A study has provided a deeper insight into the nature of the Dark Matter, which amounts to more than 80 percent of the universe, according to the indirect evidence provided by its gravitational effects.
In the project by University of Granada, scientists have used stars as particle physics labs: thanks to the high temperature inside stars, photons can turn into axions that escape to the exterior, carrying energy with them.
Results indicated that the emission of axions can significantly diminish the time for the central combustion of helium, the so called HB (Horizontal Branch) phase; the energy taken by axions was compensated with the energy provided by nuclear combustion, which leads to a much faster consumption of helium.

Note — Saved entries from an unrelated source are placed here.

-- ==== Sys2Proof/Machine/VlcTables.lean ====
section
/-! DEFINITION. The VLC table set (31_vlc_tables.md R140 to R151), each table an array of (symbol, codeword length,
codeword bits) as R140 describes it. The numeral of a codeword is its bit string. -/

namespace Sys2Proof.Vlc

/-- One codeword (R140): the symbol it spells, its length, and its bits as a number, first bit highest. -/
structure Code where
  sym : Nat
  len : Nat
  bits : Nat
  deriving DecidableEq, Repr

/-- The symbol of a coefficient-token table (R140): `4*total_coeff + trailing_ones`. -/
def tokenSym (t n : Nat) : Nat := 4 * n + t

/-- A row of coefficient-token codewords for one `total_coeff`, from `trailing_ones` `t` on. -/
def tokenRow (n : Nat) : Nat → List (Nat × Nat) → List Code
  | _, [] => []
  | t, (l, b) :: rest => ⟨tokenSym t n, l, b⟩ :: tokenRow n (t + 1) rest

/-- The codewords of a table whose symbols are `s`, `s + 1`, and so on. -/
def codesFrom : Nat → List (Nat × Nat) → List Code
  | _, [] => []
  | s, (l, b) :: rest => ⟨s, l, b⟩ :: codesFrom (s + 1) rest

/-- `COEFF_TOKEN[0]` (31_vlc_tables.md R141). -/
def coeffToken0 : List Code :=
  tokenRow 0 0 [(1, 0b1)] ++
  tokenRow 1 0 [(6, 0b000101), (2, 0b01)] ++
  tokenRow 2 0 [(8, 0b00000111), (6, 0b000100), (3, 0b001)] ++
  tokenRow 3 0 [(9, 0b000000111), (8, 0b00000110), (7, 0b0000101), (5, 0b00011)] ++
  tokenRow 4 0 [(10, 0b0000000111), (9, 0b000000110), (8, 0b00000101), (6, 0b000011)] ++
  tokenRow 5 0 [(11, 0b00000000111), (10, 0b0000000110), (9, 0b000000101), (7, 0b0000100)] ++
  tokenRow 6 0 [(13, 0b0000000001111), (11, 0b00000000110), (10, 0b0000000101), (8, 0b00000100)] ++
  tokenRow 7 0 [(13, 0b0000000001011), (13, 0b0000000001110), (11, 0b00000000101), (9, 0b000000100)] ++
  tokenRow 8 0 [(13, 0b0000000001000), (13, 0b0000000001010), (13, 0b0000000001101), (10, 0b0000000100)] ++
  tokenRow 9 0 [(14, 0b00000000001111), (14, 0b00000000001110), (13, 0b0000000001001), (11, 0b00000000100)] ++
  tokenRow 10 0 [(14, 0b00000000001011), (14, 0b00000000001010), (14, 0b00000000001101), (13, 0b0000000001100)] ++
  tokenRow 11 0 [(15, 0b000000000001111), (15, 0b000000000001110), (14, 0b00000000001001), (14, 0b00000000001100)] ++
  tokenRow 12 0 [(15, 0b000000000001011), (15, 0b000000000001010), (15, 0b000000000001101), (14, 0b00000000001000)] ++
  tokenRow 13 0 [(16, 0b0000000000001111), (15, 0b000000000000001), (15, 0b000000000001001), (15, 0b000000000001100)] ++
  tokenRow 14 0 [(16, 0b0000000000001011), (16, 0b0000000000001110), (16, 0b0000000000001101), (15, 0b000000000001000)] ++
  tokenRow 15 0 [(16, 0b0000000000000111), (16, 0b0000000000001010), (16, 0b0000000000001001), (16, 0b0000000000001100)] ++
  tokenRow 16 0 [(16, 0b0000000000000100), (16, 0b0000000000000110), (16, 0b0000000000000101), (16, 0b0000000000001000)]

/-- `COEFF_TOKEN[1]` (31_vlc_tables.md R142). -/
def coeffToken1 : List Code :=
  tokenRow 0 0 [(2, 0b11)] ++
  tokenRow 1 0 [(6, 0b001011), (2, 0b10)] ++
  tokenRow 2 0 [(6, 0b000111), (5, 0b00111), (3, 0b011)] ++
  tokenRow 3 0 [(7, 0b0000111), (6, 0b001010), (6, 0b001001), (4, 0b0101)] ++
  tokenRow 4 0 [(8, 0b00000111), (6, 0b000110), (6, 0b000101), (4, 0b0100)] ++
  tokenRow 5 0 [(8, 0b00000100), (7, 0b0000110), (7, 0b0000101), (5, 0b00110)] ++
  tokenRow 6 0 [(9, 0b000000111), (8, 0b00000110), (8, 0b00000101), (6, 0b001000)] ++
  tokenRow 7 0 [(11, 0b00000001111), (9, 0b000000110), (9, 0b000000101), (6, 0b000100)] ++
  tokenRow 8 0 [(11, 0b00000001011), (11, 0b00000001110), (11, 0b00000001101), (7, 0b0000100)] ++
  tokenRow 9 0 [(12, 0b000000001111), (11, 0b00000001010), (11, 0b00000001001), (9, 0b000000100)] ++
  tokenRow 10 0 [(12, 0b000000001011), (12, 0b000000001110), (12, 0b000000001101), (11, 0b00000001100)] ++
  tokenRow 11 0 [(12, 0b000000001000), (12, 0b000000001010), (12, 0b000000001001), (11, 0b00000001000)] ++
  tokenRow 12 0 [(13, 0b0000000001111), (13, 0b0000000001110), (13, 0b0000000001101), (12, 0b000000001100)] ++
  tokenRow 13 0 [(13, 0b0000000001011), (13, 0b0000000001010), (13, 0b0000000001001), (13, 0b0000000001100)] ++
  tokenRow 14 0 [(13, 0b0000000000111), (14, 0b00000000001011), (13, 0b0000000000110), (13, 0b0000000001000)] ++
  tokenRow 15 0 [(14, 0b00000000001001), (14, 0b00000000001000), (14, 0b00000000001010), (13, 0b0000000000001)] ++
  tokenRow 16 0 [(14, 0b00000000000111), (14, 0b00000000000110), (14, 0b00000000000101), (14, 0b00000000000100)]

/-- `COEFF_TOKEN[2]` (31_vlc_tables.md R143). -/
def coeffToken2 : List Code :=
  tokenRow 0 0 [(4, 0b1111)] ++
  tokenRow 1 0 [(6, 0b001111), (4, 0b1110)] ++
  tokenRow 2 0 [(6, 0b001011), (5, 0b01111), (4, 0b1101)] ++
  tokenRow 3 0 [(6, 0b001000), (5, 0b01100), (5, 0b01110), (4, 0b1100)] ++
  tokenRow 4 0 [(7, 0b0001111), (5, 0b01010), (5, 0b01011), (4, 0b1011)] ++
  tokenRow 5 0 [(7, 0b0001011), (5, 0b01000), (5, 0b01001), (4, 0b1010)] ++
  tokenRow 6 0 [(7, 0b0001001), (6, 0b001110), (6, 0b001101), (4, 0b1001)] ++
  tokenRow 7 0 [(7, 0b0001000), (6, 0b001010), (6, 0b001001), (4, 0b1000)] ++
  tokenRow 8 0 [(8, 0b00001111), (7, 0b0001110), (7, 0b0001101), (5, 0b01101)] ++
  tokenRow 9 0 [(8, 0b00001011), (8, 0b00001110), (7, 0b0001010), (6, 0b001100)] ++
  tokenRow 10 0 [(9, 0b000001111), (8, 0b00001010), (8, 0b00001101), (7, 0b0001100)] ++
  tokenRow 11 0 [(9, 0b000001011), (9, 0b000001110), (8, 0b00001001), (8, 0b00001100)] ++
  tokenRow 12 0 [(9, 0b000001000), (9, 0b000001010), (9, 0b000001101), (8, 0b00001000)] ++
  tokenRow 13 0 [(10, 0b0000001101), (9, 0b000000111), (9, 0b000001001), (9, 0b000001100)] ++
  tokenRow 14 0 [(10, 0b0000001001), (10, 0b0000001100), (10, 0b0000001011), (10, 0b0000001010)] ++
  tokenRow 15 0 [(10, 0b0000000101), (10, 0b0000001000), (10, 0b0000000111), (10, 0b0000000110)] ++
  tokenRow 16 0 [(10, 0b0000000001), (10, 0b0000000100), (10, 0b0000000011), (10, 0b0000000010)]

The high quality in the recent observation of globular clusters allows for the contrast between the results of the numerical observations conducted in this project with the actual data. By comparing the amount of stars observed in HB phase with the amount of stars watched in a different phase not affected by axions (such as the so called RGB, Red Giant Branch, phase) they have made an estimation about the maximum axion emission rate.
The production of axions relies on the constant coupling of axion-photon which characterizes the interaction between axion and photons. They have obtained a maximum limit for this constant which was more restrictive than those established so far, both theoretically and through experiments.
The authors of this research pointed out that the accuracy in the determination of the coupling constant through the method used critically depends on the accuracy with which the initial helium content within the stars in the globular cluster can be estimated.
The study is published in the journal Physical Review Letters.